Construction and identification of recombinant vectors carrying herpes simplex virus thymidine kinase and cytokine genes expressed in gastric carcinoma cell line SGC7901

Abstract

Aim: To construct and identify the recombinant vectors carrying herpes simplex virus thymidine kinase (HSV-TK) and tumor necrosis factor alpha (TNF-alpha) or interleukin-2 (IL-2) genes expressed in gastric carcinoma cell line SGC7901.

Methods: The fragments of HSV-TK, internal ribosome entry sites (IRES) and TNF-alpha or IL-2 genes were inserted in a TK-IRES-TNF-alpha or TK-IRES-IL-2 order into pEGFP-N(3) and pLXSN to generate the therapeutic vectors pEGFP-TT, pEGFP-TI, pL(TT)SN and pL(TI)SN respectively, which were structurally confirmed by the digestion analysis of restriction endonuclease. The former two plasmids were used for the transient expression of recombinant proteins in the target cells while pL(TT)SN and pL(TI)SN were transfected into SGC7901 cells by lipofectamine for the stable expression of objective genes through G418 selection. The protein products expressed transiently and stably in SGC7901 cells by the constructed vectors were confirmed by fluorescent microscopy and Western blot respectively.

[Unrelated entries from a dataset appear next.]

-- ==== Sys2Proof/Machine/MemPath.lean ====
section
/-! DEFINITION. The memory path's commands: near-port transfers, arbiter grants, far-port terminations, and the two
memory path timers (chapters 1 and 3, R164). -/

namespace Sys2Proof.Machine

/-! ### Judgement (R3, R38, R42, R164) -/

/-- The three outcomes of a judgement (R3). -/
inductive Judgement where
  | forward
  | hold
  | answer (term : Term)
  deriving DecidableEq, Repr

/-- Whether a tile lies in the held region. -/
def State.inHeldRegion (s : State) (t : Nat) : Bool :=
  match s.mon.regionHold.bind s.tables.region with
  | some r => r.has t
  | none => false

/-- The judgement on the sender, with the latch it may set (R38, R41). -/
def State.judgeSender (s : State) (kind : XferKind) (t : Nat) : State × Judgement :=
  if s.inHeldRegion t then (s, .hold)
  else if s.mon.drainHold && s.inScope t then (s, if kind.isWrite then .hold else .forward)
  else if s.camp.state = .handedOver && s.inScope t && kind.isWrite then (s.latch .writeRefused, .answer .fault)
  else (s, .forward)

/-- The judgement of a read in RECEIVING and INSYNC of a tile with a policy other than SKIP: lines 2 to 8 (R164). -/
def State.judgeRead (s : State) (policy : Policy) (t : Nat) : State × Judgement :=
  if s.rxQuarantined t then (s, .answer .fault)
  else if s.bit t then (s, .forward)
  else if policy = .zero then (s, .answer (if s.rx.fill.passed t then .fault else .retry))
  else if s.rx.expired.contains t then
    ({ s with rx.expired := s.rx.expired.filter fun u => u != t }, .answer .fault)
  else if s.link.state != .up then (s, .answer .fault)
  else (s.demandRead t, .answer .retry)

/-- The judgement in RECEIVING and INSYNC (R164). A quarantined tile is refused to reads whatever its policy.
DEDUCED (notes/assumptions/17.md). -/
def State.judgeActive (s : State) (kind : XferKind) (t : Nat) : State × Judgement :=
  let policy := s.tables.policyAt t
  if policy = .skip then
    (s, if !kind.isWrite && s.rxQuarantined t then .answer .fault else .forward)
  else if kind.isWrite then (s.latch .writeRefused, .answer .fault)
  else s.judgeRead policy t

/-- The judgement on either role (R3, R42). -/
def State.judge (s : State) (kind : XferKind) (t : Nat) : State × Judgement :=
  match s.mgmt.role with
  | .sender => s.judgeSender kind t
  | .receiver => if s.rx.state.active then s.judgeActive kind t else (s, .forward)

/-! ### NEAR_TRANSFER (R1 to R4, R8, R11, R43) -/

/-- Whether a transfer is the closing half of its tag's locked pair (R11). -/
def State.closesPair (s : State) (tag : Fin 16) (kind : XferKind) (addr : Addr) : Bool :=
  kind == .lockWrite && (s.tagRecord tag).lock == some addr

/-- The near port acts on a judgement (R3, R8, R43). -/
def State.actOn (s : State) (x : Transfer) (lock : Option Addr) : Judgement → State
  | .forward => (s.setTag x.tag ⟨true, lock⟩).forward x
  | .hold =>
    let s1 := s.setTag x.tag ⟨true, lock⟩
    { s1 with mem.holdList := s1.mem.holdList ++ [x] }
  | .answer term => (s.setTag x.tag ⟨false, none⟩).answer x.tag term

/-- A transfer that is accepted and not malformed: the lock record is matched or emptied, and the transfer judged
(R3, R11). -/
def State.accept (s : State) (x : Transfer) : State :=
  let closing := s.closesPair x.tag x.kind x.addr
  let kind := if x.kind = .lockWrite && !closing then XferKind.write else x.kind
  let (s1, j) := s.judge kind (tileOf x.addr)
  s1.actOn { x with kind := kind } (if closing then some x.addr else none) j

/-- A transfer arrives at the near port (R1, R2, R3). -/
def State.arrive (s : State) (x : Transfer) : State :=
  if (s.tagRecord x.tag).outstanding then s.answer x.tag .fault
  else if malformed x.kind x.addr x.mask then (s.setTag x.tag ⟨false, none⟩).answer x.tag .fault
  else s.accept x

/-- NEAR_TRANSFER (R3). In a power-on or warm reset the near port accepts nothing (R183).
DEDUCED (notes/assumptions/13.md). -/
def execNearTransfer (tag : Fin 16) (kind : XferKind) (addr : Addr) (mask : Mask) (data : Line) (s : State) :
    Host.Outcome State Fault Refusal :=
  .next (if s.mgmt.inReset then s else s.arrive ⟨tag, kind, addr, mask, data⟩)

/-! ### ARBITER_GRANT (R7, R13, R14) -/

/-- PASS waits (R7, R13). -/
def State.passWaits (s : State) : Bool := !s.mem.queue.isEmpty && !s.keptBack

/-- APPLY waits (R13). -/
def State.applyWaits (s : State) : Bool :=
  s.mgmt.role == .receiver && s.mem.internalRoom && s.nextApply.isSome

/-- FILL waits (R13). -/
def State.fillWaits (s : State) : Bool :=
  s.mgmt.role == .receiver && s.mem.internalRoom && s.nextFill.isSome

/-- An internal requester waits. -/
def State.internalWaits (s : State) : Bool := s.applyWaits || s.fillWaits || s.copyWaits

/-- The credit as it stands for this grant: the first grant of a frame loads the share in force (R14 to R16). -/
def State.creditNow (s : State) : Nat := if s.mem.frameGrants = 0 then s.shareInForce else s.mem.credit

/-- A grant is counted in its frame (R14). -/
def State.countGrant (s : State) (credit : Nat) : State :=
  { s with mem.frameGrants := (s.mem.frameGrants + 1) % Config.frameLength, mem.credit := credit }

/-- The grant of the head of the pass-through queue: tracking effect, issue and lock record (R7, R11, R13). -/
def State.grantPass (s : State) : State :=
  match s.mem.queue with
  | [] => s
  | x :: rest =>
    let s1 := State.track { s with mem.queue := rest, mon.stall := .stopped } x
    let s2 := s1.issue (.pass x.tag) x.kind x.addr x.mask x.data
    match x.kind with
    | .lockRead => s2.setTag x.tag { s2.tagRecord x.tag with lock := some x.addr }
    | .lockWrite => s2.clearLock x.tag
    | .read | .write | .readLine | .writeLine => s2

/-- The grant of an internal requester, APPLY before FILL before COPY (R13); the flag is false when COPY's request is
withdrawn (R94). -/
def State.grantInternal (s : State) : State × Bool :=
  match s.nextApply, s.nextFill with
  | some (a, n, again), _ => if s.applyWaits then (s.grantApply a n again, true) else s.grantCopy
  | none, some (p, l, again) => if s.fillWaits then (s.grantFill p l again, true) else s.grantCopy
  | none, none => s.grantCopy

/-- One decision of the path arbiter (R14). DEDUCED (notes/assumptions/9.md). -/
def State.arbitrate (s : State) : State :=
  let credit := s.creditNow
  if s.internalWaits && !s.pairHold && (!s.passWaits || decide (0 < credit)) then
    let (s1, begun) := s.grantInternal
    if begun then s1.countGrant (if s.passWaits then credit - 1 else credit)
    else if s1.passWaits then s1.grantPass.countGrant credit
    else s1
  else if s.passWaits then s.grantPass.countGrant credit
  else s

/-- ARBITER_GRANT (R13). -/
def execArbiterGrant (s : State) : Host.Outcome State Fault Refusal := .next (s.testHead.moveWalks).arbitrate

/-! ### FAR_TERMINATION (R4 to R6, R12, R44, R50) -/

/-- Whether a queue entry is the PENDING mirror of a tag's write (R47). -/
def TxEntry.pendingFor (e : TxEntry) (tag : Fin 16) : Bool :=
  match e.body with
  | .mirror t ready _ _ _ _ => t == tag && !ready
  | _ => false

/-- The MIRROR body, READY. -/
def TxBody.makeReady : TxBody → TxBody
  | .mirror tag _ addr line mask data => .mirror tag true addr line mask data
  | b => b

/-- The end of a mirrored write (R50). -/
def State.mirrorEnd (s : State) (tag : Fin 16) (addr : Addr) (term : Term) : State :=
  match s.txq.queue.find? fun e => e.pendingFor tag with
  | none => s
  | some e =>
    match term with
    | .done _ =>
      { s with txq.queue := s.txq.queue.map fun q => if q.id = e.id then { q with body := q.body.makeReady } else q }
    | .fault | .retry =>
      (State.markDirty { s with txq := s.txq.remove e.id } (tileOf addr)).redirty (tileOf addr)

/-- A DONE termination. -/
def termDone : Term → Bool
  | .done _ => true
  | .fault | .retry => false

/-- The termination of a PASS transfer: its mirror ends, a failed LOCK_READ ends its pair, the passage entry goes, and
the termination is relayed and frees the tag (R4, R5, R12, R44, R50). -/
def State.passTermination (s : State) (tag : Fin 16) (x : FarTransfer) (term : Term) : State :=
  let s1 := s.mirrorEnd tag x.addr term
  let s2 := if x.kind = .lockRead && !termDone term then s1.clearLock tag else s1
  let s3 := { s2 with mon.passage := s2.mon.passage.filter fun p => p.tag != tag }
  (s3.setTag tag { s3.tagRecord tag with outstanding := false }).answer tag term

/-- A termination goes to the owner of its transfer (R6). -/
def State.routeTermination (s : State) (x : FarTransfer) (term : Term) : State :=
  match x.owner with
  | .pass tag => s.passTermination tag x term
  | .copy t l => s.copyTermination t l term
  | .apply n => s.applyTermination n term
  | .fill t l => s.fillTermination t l term
  | .abandoned => s

/-- FAR_TERMINATION of transfer `id`; one that names no outstanding transfer is taken and discarded (R6, R18).
DEDUCED (notes/assumptions/43.md). -/
def execFarTermination (id : Nat) (term : Term) (s : State) : Host.Outcome State Fault Refusal :=
  .next (match s.mem.outstanding.find? fun x => x.id == id with
    | none => s
    | some x =>
      State.routeTermination { s with mem.outstanding := s.mem.outstanding.filter fun y => y.id != id } x term)

/-! ### Timers of the memory path (R12, R52) -/

/-- PAIR_HOLD_EXPIRY of a tag whose pair hold runs (R12). -/
def execPairHoldExpiry (tag : Fin 16) (s : State) : Host.Outcome State Fault Refusal :=
  .next (if (s.tagRecord tag).lock.isSome then (s.clearLock tag).latch .lockBroken else s)

/-- STALL_LIMIT_EXPIRY (R52). -/
def execStallLimitExpiry (s : State) : Host.Outcome State Fault Refusal :=
  .next (if s.mon.stall = .running then { s with mon.stall := .expired } else s)

end Sys2Proof.Machine
end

Results: The inserted fragments in all constructed plasmids were structurally confirmed to be consistent with that of the published data. In the transient expression, both pEGFP-TT and pEGFP-TI were shown expressed in nearly 50% of the transfected SGC7901 cells. Similarly, the G418 selected vectors PL(TT)SN and PL(TI)SN were confirmed to be successful in the stable expression of the objective proteins in the target cells.

Conclusion: The constructed recombinant vectors in the present study that can express the suicide gene TK in combination with cytokines genes may serve as the potential tools to perform more effective investigations in future for the gene therapy of gastric carcinoma.

Figure 1

Diagram of the construction of the expression vector PL(TT)SN.

Figure 2

Segment analyses of pEGFP-TI and pEGFP-TT by restriction endonuclease digestion. Lane 1: DNA marker (from top to bottom: 1 543, 994, 697, 515 and 337 bp); Lane 2: pEGFP-TI/EcoR I and Hpa I (TK gene 1 128 bp); Lane 3: pEGFP-TI/ EcoRI and XhoI (TK + IRES 1.71kb); Lane 4: pEGFP-TI/XhoI and BamH I (IL-2 gene 456 bp); Lane 5: pEGFP-TT/EcoRI and HpaI (TK gene 1 128 bp); Lane 6: pEGFP-TT/EcoRI and XhoI (TK + IRES 1.71 kb); Lane 7: pEGFP-TT/XhoI and BamHI (TNF-α gene 474 bp).

Figure 3

Transient expression of the recombinant genes in SGC7901 cells. A: Transient expression of pEGFP-TT in SGC7901 cells × 100. B: Transient expression of pEGFP-TI in SGC7901 cells × 100.

Figure 4

Stably expressed recombinant protein in transduced SGC7901 cells confirmed by Western blot. Lane 1: IL-2 (15ku) expressed in SGC/TI cells; Lane 2: TNF-α (17ku) expressed in SGC/TT cells.